Targeting Plasmid Conjugation with Cinnamic Acid: A Novel Approach to Combat Antibiotic Resistance

The global spread of antibiotic resistance genes (ARGs) continues to worsen, with plasmid-mediated conjugation serving as a major transmission route. Although developing conjugation inhibitors to block this process is a promising strategy, current options are limited by toxicity and poor in vivo efficacy. This study evaluated the effect of cinnamic acid (CA; 3-phenyl-2-acrylic acid), a widely abundant food additive found in cinnamon, on plasmid conjugation.
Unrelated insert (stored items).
-- ==== Sys2Proof/Machine/Regs.lean ====
section
/-!
DEFINITION. The registers of one lane (R526 and the chapter named in each docstring), by their byte offset from
0x4000_0000: their addresses, their fields, their access codes (R10) and their reset values (R11).
-/

namespace Sys2Proof.Machine

/-- A peripheral register, named by its byte offset from 0x4000_0000 (R97). -/
abbrev Reg := Nat

/-- Bits [hi:lo] of a register. -/
structure Field where
  reg : Reg
  hi : Nat
  lo : Nat
  deriving DecidableEq, Repr

/-- One row of the register map: `count` registers, `stride` bytes apart, with their reset value, the bits of each
access code of R10, and whether the register is held once per copy (R98), its stores are held (R88) or staged (R126). -/
structure RegRow where
  first : Reg
  stride : Nat
  count : Nat
  reset : Word
  rw : Word
  w1c : Word
  w1s : Word
  wo : Word
  rta : Word
  lk : Word
  copy : Bool
  held : Bool
  staged : Bool
  deriving DecidableEq, Repr
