/-- One loop-unit copy. `sigma` holds, per channel, numerator and denominator of the winding share in force (R249). -/
structure LoopCopy where
  slot : Vector SlotUnit 24
  gout : Vector Int 8
  /-- the group has no winner that holds (R239 class 0x4) -/
  gwin : Vector Bool 8
  idem : Vector Int 6
  dem : Vector Int 6
  sigma : Vector (Nat × Nat) 6
  sigmaOld : Vector (Nat × Nat) 6
  stage : RegFile
  inject : InjectUnit
  cap : CaptureUnit
  cmds : List FrameCmd
  /-- the SEQ of the last status whose presets were taken (R261) -/
  presetSeq : Nat
  deriving DecidableEq, Repr

/-! ### Agreement across lanes (chapter 10) -/

/-- One copy of a command that a lane holds (R325): who received it, when, and its content. -/
structure CmdCopy where
  src : LaneId
  rx : LTime
  data : List Byte
  deriving DecidableEq, Repr

/-- A command agreed across lanes: its first receipt and its content. -/
structure AgreedCmd where
  first : LTime
  data : List Byte
  deriving DecidableEq, Repr

/-- One frame of the agreement history (R336), laid out as TALLY_HDATA reads it. -/
structure HistRec where
  frame : Word
  vb : Word
  sqv : Word
  sq : List Word
  caught : List Word
  xang : List Word
  chan : List Word
  cmds : List AgreedCmd
  deriving DecidableEq, Repr

/-- The rounds in progress and what they leave (R312 to R328). Shares are held exactly, in 24ths (R332). -/
structure AgreeUnit where
  vec : Trio LaneEntry
  chan : Vector Word 6
  share : Trio Nat
  /-- frames since the rejoining lane's first RAMP frame (R332) -/
  rampK : Nat
  v : Trio (Option VBody)
  /-- the V packet held is a relayed copy (R314) -/
  vRelay : Trio Bool
  voted : Bool
  q0 : Trio (Option Q0Body)
  sqw : Trio (List (Nat × Word))
  sqv : Trio Word
  loopOut : Trio (List (Nat × Word))
  /-- the bus voltage of the last agreement (R549) -/
  vb : Word
  vbValid : Bool
  caught : Vector Word 6
  xang : Vector Word 6
  /-- withdrawals registered from other lanes: before and after the share cut (R331) -/
  gone : List LaneId
  goneLate : List LaneId
  cutPassed : Bool
  /-- withdrawal demands in force: who demands whom (R316) -/
  demands : List (LaneId × LaneId)
  /-- LIMP is requested for the next frame start (R322, R328) -/
  limpReq : Bool
  /-- the last round's vote: outcome of the SHADOW lane's H half (R334) -/
  shadowOk : Option Bool
  /-- shared quantities without agreement in a row, by word; 32 is VB (R357, R361) -/
  noAgr : List (Nat × Nat)
  history : List HistRec
  copies : List CmdCopy
  agreed : List AgreedCmd
  frameCmds : List AgreedCmd
  /-- packets that this lane's last step put on its links -/
  tx : List (Side × Packet)
  /-- the lane's own Lay correction at the agreement point, and the agreed one (R323, R452) -/
  layCorr : Option Int
  layAgreed : Option Int
  deriving DecidableEq, Repr

/-- Links, offsets, withdrawal and rejoin of one lane (R311, R317, R330 to R337). -/
structure RejoinUnit where
  crcRunN : Nat
  crcRunP : Nat
  /-- vote cuts in a row at which every offset exceeded 100 ns (R318) -/
  offBad : Nat
  /-- where lane time slews to (R317), in units of 125 ps -/
  slew : Int
  /-- when a packet of each lane last arrived, and the offset last formed to it (R317, R378) -/
  heard : Trio (Option LTime)
  offs : Trio (Option Int)
  /-- when the STARTTEST checks passed (R378) -/
  checksAt : LTime
  /-- lane times of this lane's withdrawals (R333) -/
  times : List LTime
  /-- a comparator self-check of a rejoin runs (R334) -/
  checking : Bool
  /-- the lane has become WITHDRAWN before R378 made it RUNNING: it waits for the cases of R378 -/
  waiting : Bool
  /-- transfer frames of the present attempt, and the blocks received (R335) -/
  frames : Nat
  blocks : List Nat
  mism : Nat
  rampFrames : Nat
  /-- agreed-state memory: word index and value (R335) -/
  mem : List (Nat × Word)
  /-- engines restarted at this attempt -/
  restarted : Bool
  /-- the lane's own frame tally of the last vote cut (R327) -/
  tally : BitVec 128
  /-- votes completed with an outcome are suspended: no outcome until this many frame starts (R369, R379, R382, R383) -/
  noVote : Nat
  /-- the bridge die holds its duties until the end of this control frame (R14) -/
  holding : Bool
  /-- the bridge die is held by a demand or by a heartbeat loss (R316, R345) -/
  demanded : Bool
  /-- the lane restarts into INIT when its lock-out releases (R551) -/
  restartAtRelease : Bool
  /-- the frame before counts as the withdrawal frame W of R334 -/
  wHolds : Bool
  deriving DecidableEq, Repr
CA effectively inhibited the conjugation of various resistance plasmids in vitro, ex vivo, and in vivo. Transcriptomic analysis indicated that CA disrupts the electron transport chain (ETC) and proton motive force (PMF) by inhibiting the tricarboxylic acid (TCA) cycle, leading to reduced intracellular adenosine triphosphate (ATP)—a critical factor for plasmid conjugation. Biocompatibility assays showed that CA maintains high biosafety while preserving gut microbiota homeostasis. Therefore, these findings provide new insights into ARG inhibition and highlight the potential of CA as a novel strategy to combat the global rise in antibiotic-resistant infections.